Plus de 2 700 stations-service pour le Superéthanol E85

Cette hausse des volumes d’E85 est portée par un réseau de distribution de plus de 2 700 stations-service (420 de plus en un an, soit une progression de 18 %). Cela représente 30 % de l’ensemble des stations françaises.

Les Régions Occitanie (40 %), Hauts-de-France (35 %) et Provence-Alpes-Côtes d’Azur (34 %) comptent le plus fort taux d’équipement en stations E85. Deux distributeurs, TotalEnergies et Intermarché, représentent plus de 50 % des stations E85.
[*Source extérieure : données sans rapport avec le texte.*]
-- ==== Sys2Proof/Decode.lean ====
section
/-! DEFINITION. Decode.lean: from a command frame to a command or a rejection by name (30_encoding.md R71 to R74), and the
encoder of the same tables. -/

namespace Sys2Proof

/-! ## Fields of a frame (R71) -/

/-- `W0[31:24]`. -/
def Frame.op (f : Frame) : Byte := f.w0.extractLsb' 24 8

/-- `W0[23:16]`. -/
def Frame.pid (f : Frame) : Pid := f.w0.extractLsb' 16 8

/-- `W0[15:8]`. -/
def Frame.sel (f : Frame) : Byte := f.w0.extractLsb' 8 8

/-- `W0[0]`. -/
def Frame.flag (f : Frame) : Bool := f.w0.getLsbD 0

/-- The first word from its fields, the reserved bits 7:1 zero (R71). -/
def packW0 (op pid sel : Byte) (flag : Bool) : Word := op ++ pid ++ sel ++ 0#7 ++ BitVec.ofBool flag

/-- The frame as the one number the opcode table numbers: bit 0 is `W0[0]` (R71, R72). -/
def Frame.bits (f : Frame) : BitVec 128 := f.w3 ++ f.w2 ++ f.w1 ++ f.w0

/-- The frame whose bits are those of `n`, bit 0 the least significant bit of `W0`. -/
def Frame.ofNat (n : Nat) : Frame :=
  { w0 := BitVec.ofNat 32 n
    w1 := BitVec.ofNat 32 (n >>> 32)
    w2 := BitVec.ofNat 32 (n >>> 64)
    w3 := BitVec.ofNat 32 (n >>> 96) }

/-! ## Match and mask (R72) -/

/-- A row of the match and mask table of R72. -/
structure Pattern where
  value : Frame
  mask : Frame
deriving DecidableEq, Repr

/-- `CF AND mask = match` (R72). -/
def Pattern.selects (p : Pattern) (f : Frame) : Bool :=
  f.w0 &&& p.mask.w0 == p.value.w0 && f.w1 &&& p.mask.w1 == p.value.w1
    && f.w2 &&& p.mask.w2 == p.value.w2 && f.w3 &&& p.mask.w3 == p.value.w3

/-- The pattern that fixes only an opcode's zero operands: `match` is the opcode in `W0[31:24]`. -/
def patternOf (op : Byte) (m0 m1 m2 m3 : Word) : Pattern :=
  { value := { w0 := op ++ 0#24, w1 := 0#32, w2 := 0#32, w3 := 0#32 }
    mask := { w0 := m0, w1 := m1, w2 := m2, w3 := m3 } }

def nopPattern : Pattern := patternOf 0x00#8 0xFFFFFFFF#32 0xFFFFFFFF#32 0xFFFFFFFF#32 0xFFFFFFFF#32
def decResetPattern : Pattern := patternOf 0x01#8 0xFFFFFFFF#32 0xFFFFFFFF#32 0xFFFFFFFF#32 0xFFFFFFFF#32
def decSamplePattern : Pattern := patternOf 0x02#8 0xFFFFFFFE#32 0x00000000#32 0xFFFFFFFF#32 0xFFFFFFFF#32
def encLoadPattern : Pattern := patternOf 0x03#8 0xFF00FFFE#32 0x00000000#32 0x00000000#32 0xFFFFFFFF#32
def encStepPattern : Pattern := patternOf 0x04#8 0xFFFFFFFF#32 0xFFFFFFFF#32 0xFFFFFFFF#32 0xFFFFFFFF#32
def infoPattern : Pattern := patternOf 0x05#8 0xFF0000FF#32 0xFFFFFFFF#32 0xFFFFFFFF#32 0xFFFFFFFF#32
def findNamePattern : Pattern := patternOf 0x06#8 0xFFFFFFFF#32 0x00000000#32 0x00000000#32 0x00000000#32

/-- The seven pairs, in the table's order (R72). -/
def patterns : List Pattern :=
  [nopPattern, decResetPattern, decSamplePattern, encLoadPattern, encStepPattern, infoPattern, findNamePattern]

/-! ## Decoding (R73, R74) -/

/-- Why a frame is illegal (R73, R74). All three are answered `ERR_ILLEGAL`. -/
inductive DecodeError where
  /-- An opcode above `0x06`. -/
  | unassignedOpcode
  /-- An assigned opcode with a non-zero must-be-zero field or word. -/
  | nonzeroField
  /-- `INFO` with a selector above 4. -/
  | badSelector
deriving DecidableEq, Repr

/-- Dispatch step (2) and (3) of R73: the command a frame selects, or why it is illegal. -/
def decode (f : Frame) : Except DecodeError Instr :=
  if nopPattern.selects f then .ok .nop
  else if decResetPattern.selects f then .ok .decReset
  else if decSamplePattern.selects f then .ok (.decSample f.flag f.w1)
  else if encLoadPattern.selects f then .ok (.encLoad f.pid f.w1 f.w2 f.flag)
  else if encStepPattern.selects f then .ok .encStep
  else if infoPattern.selects f then
    if f.sel ≤ maxSelector then .ok (.info f.pid f.sel) else .error .badSelector
  else if findNamePattern.selects f then .ok (.findName f.w1 f.w2 f.w3)
  else if f.op ≤ 0x06#8 then .error .nonzeroField
  else .error .unassignedOpcode

/-- The decoder on a row of spec/opcode_table.json: an instruction whose low `nbits` bits are those of `w`. -/
def decodeTableWord (nbits w : Nat) : Option Instr :=
  match decode (Frame.ofNat (w % 2 ^ nbits)) with
  | .ok i => some i
  | .error _ => none

/-! ## Encoding: formats Z, S, M, Q and N of R72 -/

/-- The opcode of a command (R70). -/
def Instr.opcode : Instr → Byte
  | .nop => 0x00#8
  | .decReset => 0x01#8
  | .decSample _ _ => 0x02#8
  | .encLoad _ _ _ _ => 0x03#8
  | .encStep => 0x04#8
  | .info _ _ => 0x05#8
  | .findName _ _ _ => 0x06#8

/-- The frame of a command (R72). -/
def encode : Instr → Frame
  | .nop => { w0 := packW0 0x00#8 0#8 0#8 false, w1 := 0#32, w2 := 0#32, w3 := 0#32 }
  | .decReset => { w0 := packW0 0x01#8 0#8 0#8 false, w1 := 0#32, w2 := 0#32, w3 := 0#32 }
  | .decSample level duration => { w0 := packW0 0x02#8 0#8 0#8 level, w1 := duration, w2 := 0#32, w3 := 0#32 }
  | .encLoad protocol address command rep =>
    { w0 := packW0 0x03#8 protocol 0#8 rep, w1 := address, w2 := command, w3 := 0#32 }
  | .encStep => { w0 := packW0 0x04#8 0#8 0#8 false, w1 := 0#32, w2 := 0#32, w3 := 0#32 }
  | .info pid sel => { w0 := packW0 0x05#8 pid sel false, w1 := 0#32, w2 := 0#32, w3 := 0#32 }
  | .findName n1 n2 n3 => { w0 := packW0 0x06#8 0#8 0#8 false, w1 := n1, w2 := n2, w3 := n3 }

end Sys2Proof
end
L’offre élargie de véhicules flex-E85 d’origine et de boîtiers de conversion E85 homologués participe à cette évolution positive de ce biocarburant. Ainsi, plus de 30 000 boîtiers de conversion E85 ont été installés en France en 2021, soit deux fois plus que l’année précédente. « Plus de 135 000 véhicules à essence équipés de boîtiers roulent désormais au Superéthanol-E85 », détaille aussi la Collective du bioéthanol.

Économie sur la facture de carburants

« Moins taxé car plus écologique, le Superéthanol-E85 reste le carburant le moins cher du marché : vendu à 0,75 € le litre à la pompe en moyenne, il permet d’économiser plus de 500 euros par an pour 13 000 km parcourus par rapport à l’essence SP95-E10 et plus de 800 euros pour 20 000 km, en ligne avec la moyenne des 5 dernières années », estime Nicolas Kurtsoglou, responsable en charge des carburants au SNPAA (Syndicat national des producteurs d’alcool agricole). En comparaison, un litre de gazole coûte 1,65 euro et le SP95-E10 1,70 euro.

Dans ce contexte porteur, et alors que les importations d’éthanol par l’Union européenne représentent aujourd’hui 20 % de sa consommation, plusieurs textes réglementaires dans le paquet climat « Fit for 55 » seront examinés en 2022 et vont impacter l’avenir du bioéthanol en Europe.

Mutualiser le seuil de 7 % des biocarburants dans les transports

Concernant la révision de la directive sur les énergies renouvelables, la filière française du bioéthanol propose « d’appliquer au niveau européen, et non par État membre, le plafonnement des biocarburants de première génération à 7 % de l’énergie des transports ».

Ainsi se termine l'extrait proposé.